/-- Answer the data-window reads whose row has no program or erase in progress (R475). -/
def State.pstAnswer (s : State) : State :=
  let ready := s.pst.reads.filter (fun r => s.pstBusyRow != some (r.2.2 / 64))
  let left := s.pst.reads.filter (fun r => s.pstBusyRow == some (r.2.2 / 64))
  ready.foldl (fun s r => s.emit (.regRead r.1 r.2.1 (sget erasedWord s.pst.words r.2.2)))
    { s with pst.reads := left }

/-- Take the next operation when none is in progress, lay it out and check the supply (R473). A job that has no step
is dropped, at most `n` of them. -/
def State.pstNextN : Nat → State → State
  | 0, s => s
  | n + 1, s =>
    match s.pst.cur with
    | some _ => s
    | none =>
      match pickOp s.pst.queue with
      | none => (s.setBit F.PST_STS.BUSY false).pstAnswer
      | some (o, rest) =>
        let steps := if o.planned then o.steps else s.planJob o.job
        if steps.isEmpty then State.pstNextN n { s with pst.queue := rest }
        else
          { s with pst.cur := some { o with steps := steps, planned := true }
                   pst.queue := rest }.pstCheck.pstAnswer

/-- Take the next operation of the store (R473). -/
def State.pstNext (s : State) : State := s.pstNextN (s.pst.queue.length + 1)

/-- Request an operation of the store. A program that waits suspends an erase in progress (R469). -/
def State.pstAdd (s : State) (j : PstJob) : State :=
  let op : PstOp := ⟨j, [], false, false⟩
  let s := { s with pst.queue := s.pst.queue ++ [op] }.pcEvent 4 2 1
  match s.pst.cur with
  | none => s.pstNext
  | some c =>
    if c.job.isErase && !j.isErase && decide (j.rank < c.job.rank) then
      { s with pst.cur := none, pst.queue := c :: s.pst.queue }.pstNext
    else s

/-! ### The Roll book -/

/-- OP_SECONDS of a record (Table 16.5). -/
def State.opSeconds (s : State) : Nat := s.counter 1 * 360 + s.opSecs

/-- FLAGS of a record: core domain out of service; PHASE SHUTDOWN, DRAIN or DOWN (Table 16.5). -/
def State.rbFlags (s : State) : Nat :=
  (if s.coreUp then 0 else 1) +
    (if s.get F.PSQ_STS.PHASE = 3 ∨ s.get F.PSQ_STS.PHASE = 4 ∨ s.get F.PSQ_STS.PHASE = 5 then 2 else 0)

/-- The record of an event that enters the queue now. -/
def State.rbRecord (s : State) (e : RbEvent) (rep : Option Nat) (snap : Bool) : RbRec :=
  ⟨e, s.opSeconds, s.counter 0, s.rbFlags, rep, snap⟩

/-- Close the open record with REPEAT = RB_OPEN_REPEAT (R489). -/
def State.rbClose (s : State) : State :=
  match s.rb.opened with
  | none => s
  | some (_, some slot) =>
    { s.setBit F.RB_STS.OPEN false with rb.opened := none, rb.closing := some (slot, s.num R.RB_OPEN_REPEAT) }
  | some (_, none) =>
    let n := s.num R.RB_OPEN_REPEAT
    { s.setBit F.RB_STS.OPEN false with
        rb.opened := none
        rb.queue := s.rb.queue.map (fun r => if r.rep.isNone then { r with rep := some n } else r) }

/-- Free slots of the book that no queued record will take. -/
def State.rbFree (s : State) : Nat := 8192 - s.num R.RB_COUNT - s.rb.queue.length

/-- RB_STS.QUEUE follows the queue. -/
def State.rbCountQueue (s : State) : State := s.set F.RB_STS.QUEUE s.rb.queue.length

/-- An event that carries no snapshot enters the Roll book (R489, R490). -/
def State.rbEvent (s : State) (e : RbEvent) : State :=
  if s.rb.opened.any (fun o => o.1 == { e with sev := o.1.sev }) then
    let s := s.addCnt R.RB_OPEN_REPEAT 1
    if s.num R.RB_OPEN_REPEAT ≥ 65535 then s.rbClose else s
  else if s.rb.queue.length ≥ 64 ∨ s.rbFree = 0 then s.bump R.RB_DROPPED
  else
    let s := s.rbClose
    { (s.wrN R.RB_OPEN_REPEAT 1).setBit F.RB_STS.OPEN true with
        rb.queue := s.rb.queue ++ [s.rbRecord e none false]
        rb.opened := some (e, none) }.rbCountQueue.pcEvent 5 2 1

TO DO → Would you please reproduce all of the lines above exactly?

YOUR RESPONSE →
/-- Answer the data-window reads whose row has no program or erase in progress (R475). -/
def State.pstAnswer (s : State) : State :=
  let ready := s.pst.reads.filter (fun r => s.pstBusyRow != some (r.2.2 / 64))
  let left := s.pst.reads.filter (fun r => s.pstBusyRow == some (r.2.2 / 64))
  ready.foldl (fun s r => s.emit (.regRead r.1 r.2.1 (sget erasedWord s.pst.words r.2.2)))
    { s with pst.reads := left }

/-- Take the next operation when none is in progress, lay it out and check the supply (R473). A job that has no step
is dropped, at most `n` of them. -/
def State.pstNextN : Nat → State → State
  | 0, s => s
  | n + 1, s =>
    match s.pst.cur with
    | some _ => s
    | none =>
      match pickOp s.pst.queue with
      | none => (s.setBit F.PST_STS.BUSY false).pstAnswer
      | some (o, rest) =>
        let steps := if o.planned then o.steps else s.planJob o.job
        if steps.isEmpty then State.pstNextN n { s with pst.queue := rest }
        else
          { s with pst.cur := some { o with steps := steps, planned := true }
                   pst.queue := rest }.pstCheck.pstAnswer

/-- Take the next operation of the store (R473). -/
def State.pstNext (s : State) : State := s.pstNextN (s.pst.queue.length + 1)

/-- Request an operation of the store. A program that waits suspends an erase in progress (R469). -/
def State.pstAdd (s : State) (j : PstJob) : State :=
  let op : PstOp := ⟨j, [], false, false⟩
  let s := { s with pst.queue := s.pst.queue ++ [op] }.pcEvent 4 2 1
  match s.pst.cur with
  | none => s.pstNext
  | some c =>
    if c.job.isErase && !j.isErase && decide (j.rank < c.job.rank) then
      { s with pst.cur := none, pst.queue := c :: s.pst.queue }.pstNext
    else s

/-! ### The Roll book -/

/-- OP_SECONDS of a record (Table 16.5). -/
def State.opSeconds (s : State) : Nat := s.counter 1 * 360 + s.opSecs

/-- FLAGS of a record: core domain out of service; PHASE SHUTDOWN, DRAIN or DOWN (Table 16.5). -/
def State.rbFlags (s : State) : Nat :=
  (if s.coreUp then 0 else 1) +
    (if s.get F.PSQ_STS.PHASE = 3 ∨ s.get F.PSQ_STS.PHASE = 4 ∨ s.get F.PSQ_STS.PHASE = 5 then 2 else 0)

/-- The record of an event that enters the queue now. -/
def State.rbRecord (s : State) (e : RbEvent) (rep : Option Nat) (snap : Bool) : RbRec :=
  ⟨e, s.opSeconds, s.counter 0, s.rbFlags, rep, snap⟩

/-- Close the open record with REPEAT = RB_OPEN_REPEAT (R489). -/
def State.rbClose (s : State) : State :=
  match s.rb.opened with
  | none => s
  | some (_, some slot) =>
    { s.setBit F.RB_STS.OPEN false with rb.opened := none, rb.closing := some (slot, s.num R.RB_OPEN_REPEAT) }
  | some (_, none) =>
    let n := s.num R.RB_OPEN_REPEAT
    { s.setBit F.RB_STS.OPEN false with
        rb.opened := none
        rb.queue := s.rb.queue.map (fun r => if r.rep.isNone then { r with rep := some n } else r) }

/-- Free slots of the book that no queued record will take. -/
def State.rbFree (s : State) : Nat := 8192 - s.num R.RB_COUNT - s.rb.queue.length

/-- RB_STS.QUEUE follows the queue. -/
def State.rbCountQueue (s : State) : State := s.set F.RB_STS.QUEUE s.rb.queue.length

/-- An event that carries no snapshot enters the Roll book (R489, R490). -/
def State.rbEvent (s : State) (e : RbEvent) : State :=
  if s.rb.opened.any (fun o => o.1 == { e with sev := o.1.sev }) then
    let s := s.addCnt R.RB_OPEN_REPEAT 1
    if s.num R.RB_OPEN_REPEAT ≥ 65535 then s.rbClose else s
  else if s.rb.queue.length ≥ 64 ∨ s.rbFree = 0 then s.bump R.RB_DROPPED
  else
    let s := s.rbClose
    { (s.wrN R.RB_OPEN_REPEAT 1).setBit F.RB_STS.OPEN true with
        rb.queue := s.rb.queue ++ [s.rbRecord e none false]
        rb.opened := some (e, none) }.rbCountQueue.pcEvent 5 2 1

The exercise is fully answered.